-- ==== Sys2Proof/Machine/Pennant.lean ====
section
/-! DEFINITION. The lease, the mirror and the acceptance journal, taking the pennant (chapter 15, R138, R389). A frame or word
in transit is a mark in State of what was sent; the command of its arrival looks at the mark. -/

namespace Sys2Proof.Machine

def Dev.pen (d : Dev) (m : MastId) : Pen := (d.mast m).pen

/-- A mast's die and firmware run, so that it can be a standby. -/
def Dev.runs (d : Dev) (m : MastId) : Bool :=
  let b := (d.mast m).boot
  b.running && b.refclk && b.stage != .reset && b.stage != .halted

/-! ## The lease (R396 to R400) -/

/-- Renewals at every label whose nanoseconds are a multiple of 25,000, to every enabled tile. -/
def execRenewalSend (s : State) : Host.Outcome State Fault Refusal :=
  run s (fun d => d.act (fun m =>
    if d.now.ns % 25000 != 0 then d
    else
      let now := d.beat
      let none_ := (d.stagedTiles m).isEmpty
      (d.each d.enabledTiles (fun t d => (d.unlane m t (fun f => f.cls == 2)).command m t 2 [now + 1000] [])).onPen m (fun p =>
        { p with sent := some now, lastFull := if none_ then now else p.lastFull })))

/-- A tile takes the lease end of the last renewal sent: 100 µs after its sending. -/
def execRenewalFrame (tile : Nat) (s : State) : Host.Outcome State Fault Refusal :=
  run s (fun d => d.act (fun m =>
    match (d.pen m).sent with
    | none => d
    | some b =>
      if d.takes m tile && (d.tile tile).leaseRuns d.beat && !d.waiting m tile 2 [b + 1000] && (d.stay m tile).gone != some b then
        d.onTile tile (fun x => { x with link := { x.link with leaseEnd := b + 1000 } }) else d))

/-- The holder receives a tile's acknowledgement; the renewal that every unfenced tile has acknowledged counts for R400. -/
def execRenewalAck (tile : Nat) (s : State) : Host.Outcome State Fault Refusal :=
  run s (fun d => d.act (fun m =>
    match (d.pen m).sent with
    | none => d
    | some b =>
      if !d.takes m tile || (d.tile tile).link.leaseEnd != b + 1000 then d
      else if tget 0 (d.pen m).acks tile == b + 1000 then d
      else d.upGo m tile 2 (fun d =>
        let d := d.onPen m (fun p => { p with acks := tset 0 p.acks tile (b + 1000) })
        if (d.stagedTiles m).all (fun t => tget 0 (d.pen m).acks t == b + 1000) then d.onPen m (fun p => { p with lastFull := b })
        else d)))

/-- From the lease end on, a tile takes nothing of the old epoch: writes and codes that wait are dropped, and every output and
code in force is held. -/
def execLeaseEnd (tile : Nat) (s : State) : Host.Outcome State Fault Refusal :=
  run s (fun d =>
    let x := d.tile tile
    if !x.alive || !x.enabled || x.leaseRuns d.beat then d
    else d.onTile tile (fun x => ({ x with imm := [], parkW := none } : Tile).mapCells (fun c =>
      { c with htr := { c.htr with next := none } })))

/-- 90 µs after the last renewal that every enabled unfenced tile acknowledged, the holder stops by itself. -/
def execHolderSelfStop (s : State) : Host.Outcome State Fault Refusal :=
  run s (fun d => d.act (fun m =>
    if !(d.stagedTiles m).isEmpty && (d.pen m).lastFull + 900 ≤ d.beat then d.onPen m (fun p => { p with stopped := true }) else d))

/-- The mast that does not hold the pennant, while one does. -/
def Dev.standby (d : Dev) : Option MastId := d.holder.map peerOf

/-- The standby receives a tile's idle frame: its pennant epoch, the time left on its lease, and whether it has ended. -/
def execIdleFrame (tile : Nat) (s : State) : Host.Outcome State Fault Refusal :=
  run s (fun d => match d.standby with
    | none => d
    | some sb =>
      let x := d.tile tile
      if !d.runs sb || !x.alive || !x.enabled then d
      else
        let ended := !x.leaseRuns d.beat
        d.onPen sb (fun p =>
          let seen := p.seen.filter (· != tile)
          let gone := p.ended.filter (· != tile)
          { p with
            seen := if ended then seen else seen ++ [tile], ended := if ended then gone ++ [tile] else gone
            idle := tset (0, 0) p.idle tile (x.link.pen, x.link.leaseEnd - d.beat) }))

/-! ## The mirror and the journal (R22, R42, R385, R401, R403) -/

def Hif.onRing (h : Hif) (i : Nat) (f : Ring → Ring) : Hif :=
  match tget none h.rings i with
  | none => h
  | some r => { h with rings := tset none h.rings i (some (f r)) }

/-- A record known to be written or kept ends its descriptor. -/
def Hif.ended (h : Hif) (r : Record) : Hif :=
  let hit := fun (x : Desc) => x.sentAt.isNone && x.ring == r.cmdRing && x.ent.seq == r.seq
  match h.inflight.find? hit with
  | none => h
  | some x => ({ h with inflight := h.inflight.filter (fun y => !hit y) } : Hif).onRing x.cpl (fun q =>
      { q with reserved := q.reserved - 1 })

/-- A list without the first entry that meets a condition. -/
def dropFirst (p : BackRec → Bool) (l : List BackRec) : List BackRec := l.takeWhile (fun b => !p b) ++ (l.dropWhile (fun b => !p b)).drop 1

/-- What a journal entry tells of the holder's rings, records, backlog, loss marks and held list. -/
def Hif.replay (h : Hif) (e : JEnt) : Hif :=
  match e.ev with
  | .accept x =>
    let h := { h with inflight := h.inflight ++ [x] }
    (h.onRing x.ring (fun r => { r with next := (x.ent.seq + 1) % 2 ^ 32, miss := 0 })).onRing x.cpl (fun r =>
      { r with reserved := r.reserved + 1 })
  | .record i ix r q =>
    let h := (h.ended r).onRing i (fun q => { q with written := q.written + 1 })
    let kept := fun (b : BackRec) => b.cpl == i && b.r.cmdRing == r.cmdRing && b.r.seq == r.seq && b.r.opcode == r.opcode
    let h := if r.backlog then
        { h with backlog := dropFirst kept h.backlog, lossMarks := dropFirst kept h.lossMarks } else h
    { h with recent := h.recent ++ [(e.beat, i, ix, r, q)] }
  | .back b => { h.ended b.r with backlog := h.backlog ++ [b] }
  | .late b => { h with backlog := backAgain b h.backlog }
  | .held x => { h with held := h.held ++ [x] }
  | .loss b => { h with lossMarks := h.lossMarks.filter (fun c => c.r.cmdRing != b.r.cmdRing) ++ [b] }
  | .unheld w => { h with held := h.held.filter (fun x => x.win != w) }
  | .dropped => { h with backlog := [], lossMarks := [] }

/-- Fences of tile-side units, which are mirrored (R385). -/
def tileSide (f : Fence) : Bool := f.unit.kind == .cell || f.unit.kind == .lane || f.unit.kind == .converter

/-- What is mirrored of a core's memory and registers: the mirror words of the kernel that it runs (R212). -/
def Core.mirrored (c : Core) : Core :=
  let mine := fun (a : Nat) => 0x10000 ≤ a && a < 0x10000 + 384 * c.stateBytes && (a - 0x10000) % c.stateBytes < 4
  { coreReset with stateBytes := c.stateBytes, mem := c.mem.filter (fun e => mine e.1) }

=-=-=

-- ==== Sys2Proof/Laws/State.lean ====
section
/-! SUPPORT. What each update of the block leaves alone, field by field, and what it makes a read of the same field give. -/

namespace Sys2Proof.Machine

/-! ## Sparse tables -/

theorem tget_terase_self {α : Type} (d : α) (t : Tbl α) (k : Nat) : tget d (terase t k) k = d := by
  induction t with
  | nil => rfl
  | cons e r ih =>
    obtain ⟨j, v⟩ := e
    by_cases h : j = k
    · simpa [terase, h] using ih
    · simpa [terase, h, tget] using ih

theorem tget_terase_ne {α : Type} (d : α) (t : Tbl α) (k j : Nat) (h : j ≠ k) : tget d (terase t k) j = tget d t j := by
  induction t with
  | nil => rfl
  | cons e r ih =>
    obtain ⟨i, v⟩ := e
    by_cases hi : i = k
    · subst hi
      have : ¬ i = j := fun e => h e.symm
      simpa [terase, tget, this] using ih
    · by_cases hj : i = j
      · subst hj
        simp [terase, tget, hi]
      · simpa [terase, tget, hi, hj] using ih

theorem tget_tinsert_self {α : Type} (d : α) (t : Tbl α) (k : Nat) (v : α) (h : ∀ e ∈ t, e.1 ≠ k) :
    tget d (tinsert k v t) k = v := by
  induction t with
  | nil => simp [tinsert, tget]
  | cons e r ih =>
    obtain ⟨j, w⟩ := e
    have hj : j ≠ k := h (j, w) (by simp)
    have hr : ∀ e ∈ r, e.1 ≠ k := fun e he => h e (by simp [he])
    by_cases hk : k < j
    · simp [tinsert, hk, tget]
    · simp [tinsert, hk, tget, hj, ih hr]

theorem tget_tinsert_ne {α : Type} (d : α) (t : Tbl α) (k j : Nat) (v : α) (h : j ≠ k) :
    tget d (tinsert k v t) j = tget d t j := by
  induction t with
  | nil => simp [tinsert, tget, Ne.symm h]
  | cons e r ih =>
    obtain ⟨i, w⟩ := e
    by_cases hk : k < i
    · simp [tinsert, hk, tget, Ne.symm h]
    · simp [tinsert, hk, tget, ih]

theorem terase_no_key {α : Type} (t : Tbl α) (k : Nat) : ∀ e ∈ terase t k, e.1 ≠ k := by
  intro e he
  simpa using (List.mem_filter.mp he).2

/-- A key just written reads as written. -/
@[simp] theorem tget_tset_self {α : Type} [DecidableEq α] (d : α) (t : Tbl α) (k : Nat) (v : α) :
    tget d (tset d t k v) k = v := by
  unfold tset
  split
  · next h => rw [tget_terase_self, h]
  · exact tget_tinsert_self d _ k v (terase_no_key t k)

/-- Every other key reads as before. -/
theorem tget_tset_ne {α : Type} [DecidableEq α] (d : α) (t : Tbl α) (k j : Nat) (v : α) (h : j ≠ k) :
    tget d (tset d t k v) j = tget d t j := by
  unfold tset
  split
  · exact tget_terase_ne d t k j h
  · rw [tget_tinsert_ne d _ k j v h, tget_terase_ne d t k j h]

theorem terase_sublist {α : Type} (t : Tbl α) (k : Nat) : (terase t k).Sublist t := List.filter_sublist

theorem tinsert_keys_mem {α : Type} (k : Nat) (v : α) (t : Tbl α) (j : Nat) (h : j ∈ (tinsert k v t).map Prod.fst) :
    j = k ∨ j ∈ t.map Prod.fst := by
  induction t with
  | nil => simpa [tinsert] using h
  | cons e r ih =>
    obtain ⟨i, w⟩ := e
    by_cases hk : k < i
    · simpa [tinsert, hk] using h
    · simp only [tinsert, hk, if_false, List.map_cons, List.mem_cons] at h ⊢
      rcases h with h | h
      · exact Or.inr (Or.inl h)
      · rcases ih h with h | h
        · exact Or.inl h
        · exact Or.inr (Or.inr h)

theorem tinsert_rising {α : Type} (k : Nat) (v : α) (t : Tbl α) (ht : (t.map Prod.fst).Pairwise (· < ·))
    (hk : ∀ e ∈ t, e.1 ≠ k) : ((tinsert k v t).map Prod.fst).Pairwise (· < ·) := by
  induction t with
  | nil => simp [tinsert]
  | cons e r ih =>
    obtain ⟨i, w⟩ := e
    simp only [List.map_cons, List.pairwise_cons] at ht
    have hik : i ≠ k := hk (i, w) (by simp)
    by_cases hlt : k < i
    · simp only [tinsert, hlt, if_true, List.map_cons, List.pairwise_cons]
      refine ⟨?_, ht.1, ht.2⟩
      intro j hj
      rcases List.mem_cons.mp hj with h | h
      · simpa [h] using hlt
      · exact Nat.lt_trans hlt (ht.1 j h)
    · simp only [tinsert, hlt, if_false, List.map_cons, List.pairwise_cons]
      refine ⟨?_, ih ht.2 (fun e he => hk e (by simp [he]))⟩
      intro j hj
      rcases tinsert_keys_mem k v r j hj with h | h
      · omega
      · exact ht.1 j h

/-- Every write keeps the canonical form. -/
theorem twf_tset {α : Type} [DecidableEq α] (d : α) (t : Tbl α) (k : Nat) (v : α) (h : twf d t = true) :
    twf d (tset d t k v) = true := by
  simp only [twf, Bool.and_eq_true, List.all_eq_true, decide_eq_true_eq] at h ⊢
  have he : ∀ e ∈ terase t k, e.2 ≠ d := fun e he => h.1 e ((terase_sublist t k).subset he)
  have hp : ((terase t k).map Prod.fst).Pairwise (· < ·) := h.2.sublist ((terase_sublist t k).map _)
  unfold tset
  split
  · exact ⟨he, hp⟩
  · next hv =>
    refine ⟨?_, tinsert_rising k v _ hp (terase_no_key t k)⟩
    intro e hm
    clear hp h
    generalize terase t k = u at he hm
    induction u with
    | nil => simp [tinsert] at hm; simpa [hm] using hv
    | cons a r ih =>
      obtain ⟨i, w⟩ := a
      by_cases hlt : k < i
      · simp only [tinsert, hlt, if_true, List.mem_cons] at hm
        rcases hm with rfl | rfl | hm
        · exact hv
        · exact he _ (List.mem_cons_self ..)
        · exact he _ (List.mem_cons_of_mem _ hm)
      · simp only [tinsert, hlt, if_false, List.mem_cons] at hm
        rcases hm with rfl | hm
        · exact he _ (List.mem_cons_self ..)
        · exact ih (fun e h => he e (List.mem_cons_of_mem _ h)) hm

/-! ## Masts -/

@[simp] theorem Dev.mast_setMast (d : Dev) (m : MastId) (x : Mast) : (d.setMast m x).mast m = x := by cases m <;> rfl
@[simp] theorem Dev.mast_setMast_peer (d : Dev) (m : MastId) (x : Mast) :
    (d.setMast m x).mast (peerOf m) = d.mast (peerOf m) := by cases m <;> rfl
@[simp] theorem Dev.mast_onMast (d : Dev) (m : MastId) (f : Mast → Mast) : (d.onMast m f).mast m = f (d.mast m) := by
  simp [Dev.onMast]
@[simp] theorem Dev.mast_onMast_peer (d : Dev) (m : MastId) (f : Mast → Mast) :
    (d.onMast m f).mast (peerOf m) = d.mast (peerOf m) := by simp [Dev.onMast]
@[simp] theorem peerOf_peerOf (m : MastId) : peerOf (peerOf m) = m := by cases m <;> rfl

=-=-=

## Activity
Your task is to copy each line of the data above that holds "dropped".

## Problem solution
/-- From the lease end on, a tile takes nothing of the old epoch: writes and codes that wait are dropped, and every output and
  | .dropped => { h with backlog := [], lossMarks := [] }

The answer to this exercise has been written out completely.